Spiros Bousbouras wrote:

#include <stdlib.h>

int main(void) {
char **p1 ;
const char **p2 ;

p1 = malloc(5 * sizeof(char *)) ;
if (p1 == 0) return EXIT_FAILURE ;
p2 = p1 + 1 ;
p2 - p1 ;
return 0 ;
}

When I try to compile the above on gcc 4.1.2 I get
t.c: 10: error: invalid operands to binary -

Is it a compiler bug ? It seems legal to me.

IMO it is a misapplied bug. The initialization of p2 cannot
succeed, because it is a const, and can only be set at declaration
time.

First off, p2 is not const. Second, initialization can only occur at
definition time, afterwards it becomes assignment.

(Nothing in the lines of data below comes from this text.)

-- ==== Sys2Proof/Machine/Staff.lean ====
section
/-! DEFINITION. The commands of staff and technicians: SLOT SERVICE (R147, R148), CHUTE EMPTIED (R113), ACK ALARM
(R140, R141), RESTART (R156), SERVICE HOLD (R170) and FACTORY CLEAR (R161). -/

namespace Sys2Proof.Machine

/-! ## SLOT SERVICE -/

/-- A release request names the slot, or its record is RELEASING (R147). -/
def Part.releaseNames (p : Part) (s : SlotId) : Bool :=
  !(p.liveOn s).isEmpty || match p.custody s with
    | .releasing _ _ _ _ _ => true
    | .empty => false
    | .unread _ => false
    | .held _ _ _ _ => false
    | .foreign _ _ _ => false

/-- A slot taken out of service: its presence is not watched and its reads go; its latch keeps its state (R147). -/
def Part.takeOutOfService (p : Part) (s : SlotId) : Part :=
  if (p.record s).outOfService then p
  else (p.updSlot s fun x =>
    { record := { x.record with outOfService := true }, engine := x.engine.unqualified }).cancelReads s

/-- A slot returned to service, its flags clear and its latch in CLOSED; the contact level becomes the qualified level
(R148 steps 1, 2 and 4). -/
def Slot.returned (now : Ms) (x : Slot) : Slot :=
  let x := Slot.closeLatch now { x with record := { x.record with outOfService := false, latchFault := false } }
  { x with engine := { x.engine with qualified := some x.engine.contact, candidate := none } }

/-- The return of a slot to service, in the order of R148. -/
def Part.returnToService (p : Part) (s : SlotId) : Part :=
  let faulty := (p.record s).latchFault
  let p := p.updSlot s (Slot.returned p.uptime)
  let p := if faulty then p.endCondition .latchFault (.slot s) else p
  (p.compareReturned s).selection

/-- The refusals of SLOT SERVICE on for a slot out of service (R148). -/
def Part.returnRows (p : Part) (s : SlotId) : List (Bool × Reply) :=
  let engine := (p.column s.col).engine
  [(engine == .lost || engine == .stopped, .wrongState .slotUnreachable),
   (engine == .reconciling, .wrongState .columnBusy),
   ((p.engine s).senseOpen, .wrongState .latchOpen)]

/-- The reply of SLOT SERVICE: the slot's state and flags after the request (R147, R148). -/
def Part.slotReply (p : Part) (s : SlotId) : Reply := .done (.slotService (p.record s))

/-- SLOT SERVICE for a slot, off or on (R147, R148). -/
def Part.slotService (p : Part) (s : SlotId) (on : Bool) : Part × Reply :=
  if on then
    if (p.record s).outOfService then
      p.checked (p.returnRows s) (settled fun p => (p.returnToService s, (p.returnToService s).slotReply s))
    else (p, p.slotReply s)
  else
    p.checked [(p.releaseNames s, .wrongState .releaseLive)] (settled fun p =>
      (p.takeOutOfService s, (p.takeOutOfService s).slotReply s))

/-- What a SLOT SERVICE request with a setting makes of the part (R147). -/
def slotServiceBody (h : ReqHdr) (slot : BitVec 16) (setting : Byte) (p : Part) : Part × Reply :=
  p.checked
    ([(!validSlot slot, .badField 1), (decide (1 < setting.toNat), .badField 2)] ++ p.commandRows h.line) fun p =>
    match slotField slot with
    | none => (p, .badField 1)
    | some s => p.slotService s (setting == 1#8)

/-- SLOT SERVICE off, or with a setting that is neither off nor on (R147). -/
def execSlotServiceOff (h : ReqHdr) (slot : BitVec 16) (setting : Byte) (s : State) :
    Host.Outcome State Fault Refusal :=
  s.request (.plain 0x25#8 3) (.slotServiceOff h slot setting) h (slotServiceBody h slot setting)

/-- SLOT SERVICE on (R148). -/
def execSlotServiceOn (h : ReqHdr) (slot : BitVec 16) (s : State) : Host.Outcome State Fault Refusal :=
  s.request (.plain 0x25#8 3) (.slotServiceOn h slot) h (slotServiceBody h slot 1#8)

/-! ## CHUTE EMPTIED -/

/-- The entries CHUTE EMPTIED removes and those it marks TAKEN_OUT, counted (R113). -/
def Chute.emptiedCounts (c : Chute) : Nat × Nat :=
  ((c.log.filter ChuteEntry.unnamed).length, (c.log.filter fun e => !e.unnamed && e.isInChute).length)

/-- CHUTE EMPTIED (R113). R113 lists its two refusals without an order: the model answers STARTING before SERVICE_HOLD
(DESIGN CHOICE, log entry 37). -/
def execChuteEmptied (h : ReqHdr) (s : State) : Host.Outcome State Fault Refusal :=
  s.request (.plain 0x26#8 0) (.chuteEmptied h) h fun p =>
    p.checked (p.commandRows h.line) (decided fun p =>
      let counts := p.chute.emptiedCounts
      (p.emptyChute, .done (.emptied counts.1 counts.2)))

/-! ## ACK ALARM -/

/-- The records an ACK ALL makes ACTIVE_ACKED and those it removes, counted (R141). -/
def AlarmUnit.ackCounts (a : AlarmUnit) : Nat × Nat :=
  ((a.list.filter fun r => r.state == .activeUnacked && r.acked.isSome).length,
   (a.list.filter fun r => r.acked.isNone).length)

/-- ACK ALL (R141). -/
def Part.acknowledgeAll (p : Part) : Part × Reply :=
  let counts := p.alarm.ackCounts
  let q := p.ackAll
  (q, .done (.ackedAll counts.1 counts.2 q.alarm.list.length))

/-- ACK ALARM for one record (R140). -/
def Part.acknowledge (p : Part) (number : Nat) : Part × Reply :=
  match p.alarm.list.find? fun a => a.number == number with
  | none => (p, .notFound)
  | some a => decided (fun p => (p.ackAlarm a, .done (.ackedOne a.acked))) p

/-- What an ACK ALARM with a number and an ALL mark makes of the part (R140, R141, R172). -/
def ackBody (h : ReqHdr) (number : BitVec 16) (mark : Byte) (p : Part) : Part × Reply :=
  p.checked
    [(decide (1 < mark.toNat), .badField 2), (decide (mark.toNat = 0 ∧ number.toNat = 0), .badField 1),
     (p.heldOff h.line, .serviceHold)]
    fun p => if mark = 1#8 then decided Part.acknowledgeAll p else p.acknowledge number.toNat

/-- ACK ALARM for one number, or with a mark that is neither 0 nor 1 (R140, R172). -/
def execAckAlarm (h : ReqHdr) (number : BitVec 16) (mark : Byte) (s : State) : Host.Outcome State Fault Refusal :=
  s.request (.plain 0x27#8 3) (.ackAlarm h number mark) h (ackBody h number mark)

/-- ACK ALARM with ALL (R141). -/
def execAckAlarmAll (h : ReqHdr) (number : BitVec 16) (s : State) : Host.Outcome State Fault Refusal :=
  s.request (.plain 0x27#8 3) (.ackAlarmAll h number) h (ackBody h number 1#8)

/-! ## RESTART -/

/-- RESTART: the part stops and starts up with cause RESTART (R156, R154). R156 lists its two refusals without an order:
the model answers STARTING before SERVICE_HOLD (DESIGN CHOICE, log entry 37). -/
def execRestart (h : ReqHdr) (inputs : StartInputs) (s : State) : Host.Outcome State Fault Refusal :=
  s.request { code := 0x28#8, length := 0, serviceOnly := false, broadcast := true } (.restart h inputs) h fun p =>
    p.checked (p.commandRows h.line) fun p => (p.startUp .restart inputs false, .done .bare)

/-! ## SERVICE HOLD -/

/-- The hold stands, its timer started at 10 minutes of uptime (R170). -/
def Part.beginHold (p : Part) : Part :=
  { p with lines := { p.lines with holdUntil := some (p.uptime + Config.holdTime) } }

/-- A standing hold ends, and a selection is made (R170, R60). -/
def Part.endHold (p : Part) : Part :=
  match p.lines.holdUntil with
  | none => p
  | some _ => Part.selection { p with lines := { p.lines with holdUntil := none } }

/-- What a SERVICE HOLD with a setting makes of the part (R170). -/
def serviceHoldBody (setting : Byte) (p : Part) : Part × Reply :=
  p.checked [(decide (1 < setting.toNat), .badField 1)] fun p =>
    if setting = 1#8 then (p.beginHold, .done (.hold true))
    else settled (fun p => (p.endHold, .done (.hold false))) p

/-- The row of SERVICE HOLD in Table 11.2 and R164. -/
def serviceHoldRow : KindRow := { code := 0x30#8, length := 1, serviceOnly := true, broadcast := false }

/-- SERVICE HOLD on (R170). -/
def execServiceHoldOn (h : ReqHdr) (s : State) : Host.Outcome State Fault Refusal :=
  s.request serviceHoldRow (.serviceHoldOn h) h (serviceHoldBody 1#8)

/-- SERVICE HOLD off, or with a setting that is neither on nor off (R170). -/
def execServiceHoldOff (h : ReqHdr) (setting : Byte) (s : State) : Host.Outcome State Fault Refusal :=
  s.request serviceHoldRow (.serviceHoldOff h setting) h (serviceHoldBody setting)

/-! ## FACTORY CLEAR -/

/-- FACTORY CLEAR: the retained records as manufactured, then a start-up with cause FACTORY_CLEAR (R161). R161 lists its
two refusals without an order: the model answers STARTING before NO_SERVICE_HOLD (DESIGN CHOICE, log entry 37). -/
def execFactoryClear (h : ReqHdr) (inputs : StartInputs) (s : State) : Host.Outcome State Fault Refusal :=
  s.request { code := 0x31#8, length := 0, serviceOnly := true, broadcast := false } (.factoryClear h inputs) h
    fun p =>
      p.checked [(p.inStartUp, .starting), (p.lines.holdUntil.isNone, .wrongState .noServiceHold)] fun p =>
        (p.factoryRecords.startUp .factoryClear inputs false, .done .bare)

end Sys2Proof.Machine
end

Gcc apparently remembers that it has invalid content, and
thus rejects the arithmetic statement.

No, gcc rejects the expression because the pointers are not
compatible.

Robert Gamble

Spiros Bousbouras wrote:

#include <stdlib.h>

int main(void) {
char **p1 ;
const char **p2 ;

p1 = malloc(5 * sizeof(char *)) ;
if (p1 == 0) return EXIT_FAILURE ;
p2 = p1 + 1 ;
p2 - p1 ;
return 0 ;
}

When I try to compile the above on gcc 4.1.2 I get
t.c: 10: error: invalid operands to binary -

Is it a compiler bug ? It seems legal to me.

The actual problem is for the line above:
p2 = p1 + 1;
In fact, my copy of gcc issues a diagnostic for that line, which
diagnostic you are not reporting.

What gcc doesn't like is that 'const char **' and 'char **' are not
compatible types. If you remove const from the declaration of p2, both
of those diagnostics will go away.

I'll leave it to others to discuss whether 'const char **' and 'char **'
are compatible types, or why they should be, or why they are not.